**WORK ITEM**
State the count of lines below in which the word "isKey" appears, and add nothing.

**RECORDS TO PROCESS**
-- ==== Sys2Proof/Machine/Prefix.lean ====
section
/-! DEFINITION. The prefix tables (07 R209-R238): keys, places, filter, lookup, and the commands of subject 0x04. -/

namespace Sys2Proof.Machine

open Sys2Proof

/-! ### Keys and slots (R209, R210) -/

/-- The first `len` bits of a 128-bit address. -/
def maskAddr (addr len : Nat) : Nat := addr / 2 ^ (128 - len) * 2 ^ (128 - len)

/-- Slots of a prefix (R210). -/
def lpmSlots (e : LpmEntry) : Nat := if e.family = 1 ∧ 64 < e.len then 2 else 1

/-- A length's number: 256 FAMILY + LENGTH. -/
def lenKey (family len : Nat) : Nat := 256 * family + len

/-- A key as one number, for the filter's regions. -/
def lpmKeyNum (family vrf len pfx : Nat) : Nat := ((family * 4096 + vrf) * 256 + len) * 2 ^ 128 + pfx

def LpmEntry.keyNum (e : LpmEntry) : Nat := lpmKeyNum e.family e.vrf e.len e.pfx

/-- Same key, the entry passing parity (R214). -/
def LpmEntry.isKey (family vrf len pfx : Nat) (e : LpmEntry) : Bool :=
  e.family == family && e.vrf == vrf && e.len == len && e.pfx == pfx && !e.bad

/-! ### Places (R211, R212, R215, R216) -/

/-- The hash of R212. -/
def State.lpmHash (s : State) (family vrf len pfx : Nat) : Nat :=
  crc32c (Nat.xor (s.fget Fld.LPM_HASH_SEED_SEED) (family * 256 + len))
    ([vrf % 256, vrf / 256, len, family] ++ natBytes 16 pfx)

/-- Versions stored at a length. -/
def State.lenCount (s : State) (family len : Nat) : Nat :=
  (s.tab.lpm.filter fun v => v.val.family == family && v.val.len == len).length

/-- The bucket a lookup of the key reads: while a table doubles, the new one once its pair has been split (R216). -/
def State.lpmBucket (s : State) (family vrf len pfx : Nat) : Nat :=
  let h := s.lpmHash family vrf len pfx
  let t := Assoc.get s.tab.lens ⟨10, none⟩ (lenKey family len)
  match t.split with
  | some done => if h % 2 ^ t.log2 < done then h % 2 ^ (t.log2 + 1) else h % 2 ^ t.log2
  | none => h % 2 ^ t.log2

/-- Positions of a bucket: four narrow, two wide (R211). -/
def bucketSize (family len : Nat) : Nat := if family = 1 ∧ 64 < len then 2 else 4

/-- The positions taken in the key's bucket, or in its default store pair. -/
def State.lpmTaken (s : State) (family vrf len pfx : Nat) : List Nat :=
  let j := s.lpmBucket family vrf len pfx
  s.tab.lpm.filterMap fun v =>
    let e := v.val
    match e.place with
    | .bucket k =>
      if e.family = family ∧ e.len = len ∧ s.lpmBucket e.family e.vrf e.len e.pfx = j then some k else none
    | .dflt k => if len = 0 ∧ e.len = 0 ∧ k / 2 = family * 4096 + vrf then some (k % 2) else none
    | .overflow _ => none

/-- Overflow positions taken. -/
def ovfTaken (vs : List (Ver LpmEntry)) : List Nat :=
  vs.flatMap fun v =>
    match v.val.place with
    | .overflow k => (List.range (lpmSlots v.val)).map (k + ·)
    | _ => []

/-- Overflow slots used. -/
def State.ovfUsed (s : State) : Nat := (ovfTaken s.tab.lpm).length

/-- Bytes of the 4 GiB region that the length tables take; a doubling takes both sizes' new half at once. -/
def State.lpmRegion (s : State) : Nat :=
  s.tab.lens.foldl (fun n kv => n + 64 * 2 ^ (kv.2.log2 + (if kv.2.split.isSome then 1 else 0))) 0

/-- Creates the length's table at b = 10 with its first entry (R216), when the region has room. -/
def State.lenCreate (s : State) (family len : Nat) : State :=
  if len = 0 ∨ (Assoc.find s.tab.lens (lenKey family len)).isSome ∨ 2 ^ 32 < s.lpmRegion + 64 * 1024 then s
  else { s with tab := { s.tab with lens := Assoc.insert s.tab.lens (lenKey family len) ⟨10, none⟩ } }

/-- Where a new version goes (R215). -/
def State.lpmPlace (s : State) (family vrf len pfx : Nat) : Option LpmPlace :=
  let taken := s.lpmTaken family vrf len pfx
  let inBucket :=
    if len = 0 then ((List.range 2).find? fun k => !taken.contains k).map fun k => .dflt ((family * 4096 + vrf) * 2 + k)
    else if (Assoc.find s.tab.lens (lenKey family len)).isNone then none
    else ((List.range (bucketSize family len)).find? fun k => !taken.contains k).map .bucket
  match inBucket with
  | some p => some p
  | none => (freeRun 131072 (if family = 1 ∧ 64 < len then 2 else 1) (ovfTaken s.tab.lpm)).map .overflow

/-- RESULT0 of an INSERT or REPLACE (R232): overflow flag, and where the version is stored. -/
def State.lpmWhere (s : State) (e : LpmEntry) : Nat :=
  match e.place with
  | .overflow k => 1 + 256 * k
  | .dflt k => 256 * k
  | .bucket _ => 256 * s.lpmBucket e.family e.vrf e.len e.pfx

/-! ### Filter (R217-R220) -/

/-- Sets a key's bits when its first version is stored (R218); the length's region is created with it (R219). -/
def State.filtSet (s : State) (family vrf len pfx : Nat) : State :=
  if len = 0 then s
  else
    let k := lenKey family len
    let r := Assoc.get s.tab.filt ⟨1, [], 0, none, false⟩ k
    let n := lpmKeyNum family vrf len pfx
    let r' := { r with keys := if r.keys.contains n then r.keys else n :: r.keys, inserts := r.inserts + 1 }
    { s with tab := { s.tab with filt := Assoc.insert s.tab.filt k r' } }

/-- Frees the regions of lengths that hold no stored version (R219). -/
def State.filtTidy (s : State) : State :=
  { s with tab := { s.tab with filt := s.tab.filt.filter fun kv => decide (s.lenCount (kv.1 / 256) (kv.1 % 256) ≠ 0) } }

/-- The candidate lengths of a key, longest first (R217): every length whose region has the key's bits set, and, of the
other populated ones, those a free value names (a false positive depends on the device's own seeds, R220). -/
def State.lpmCandidates (s : State) (family vrf addr noise : Nat) : List Nat :=
  ((List.range (if family = 1 then 129 else 33)).reverse).filter fun len =>
    decide (len ≠ 0) &&
    match Assoc.find s.tab.filt (lenKey family len) with
    | some r => r.keys.contains (lpmKeyNum family vrf len (maskAddr addr len)) || bitAt noise len
    | none => false

/-- Whether a length holds a stored version of the key, in any state. -/
def State.lpmStored (s : State) (family vrf addr len : Nat) : Bool :=
  s.tab.lpm.any fun v => v.val.family == family && v.val.vrf == vrf && v.val.len == len && v.val.pfx == maskAddr addr len

/-! ### Lookup (R221, R222, R230) -/

/-- The result record of R222, with the candidates and the false ones. -/
structure LpmResult where
  hit : Bool
  isDefault : Bool
  len : Nat
  nextHop : Nat
  ecmp : Bool
  member : Nat
  cls : Nat
  err : Bool
  cands : Nat
  falseCands : Nat
  deriving DecidableEq, Repr

def lpmMiss : LpmResult := ⟨false, false, 0, 0, false, 0, 0, false, 0, 0⟩

/-- Chooses the member of a group visible to `p` (R230): the next hop, the member, and whether an entry failed parity. -/
def State.ecmpResolve (s : State) (p group h : Nat) : Option (Nat × Nat) :=
  match s.idxGet s.tab.ecmp p group with
  | none => none
  | some bits =>
    let m := (h / 2 ^ 16) * ecmpSize bits / 2 ^ 16
    match blockAt s.tab.ecmpBlocks (ecmpBase bits) with
    | none => none
    | some b => if b.bad.contains m then none else b.members[m]?.map fun nh => (nh, m)

/-- The ECMP hash of R230 over the prefix key and the EM0 key; a key not built reads as zeros. -/
def State.ecmpHash (s : State) (pfxKey em0 : Nat) : Nat :=
  crc32c (s.fget Fld.LPM_ECMP_SEED_SEED) (natBytes 20 pfxKey ++ natBytes 48 em0)

/-- The longest visible match of a key (R214, R221): over the candidate lengths, the overflow store and the default
store, which hold no other lengths' matches. -/
def State.lpmBest (s : State) (p family vrf addr : Nat) : Option LpmEntry :=
  (s.tab.lpm.filter fun v =>
      v.val.isKey family vrf v.val.len (maskAddr addr v.val.len) && s.visible v.tag p).foldl
    (fun best v => match best with
      | none => some v.val
      | some e => if e.len < v.val.len then some v.val else some e) none

/-- Whether a visible version that would match was ignored for its parity. -/
def State.lpmErr (s : State) (p family vrf addr : Nat) : Bool :=
  s.tab.lpm.any fun v => v.val.bad && v.val.family == family && v.val.vrf == vrf
    && v.val.pfx == maskAddr addr v.val.len && s.visible v.tag p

**PROBLEM SOLUTION**
2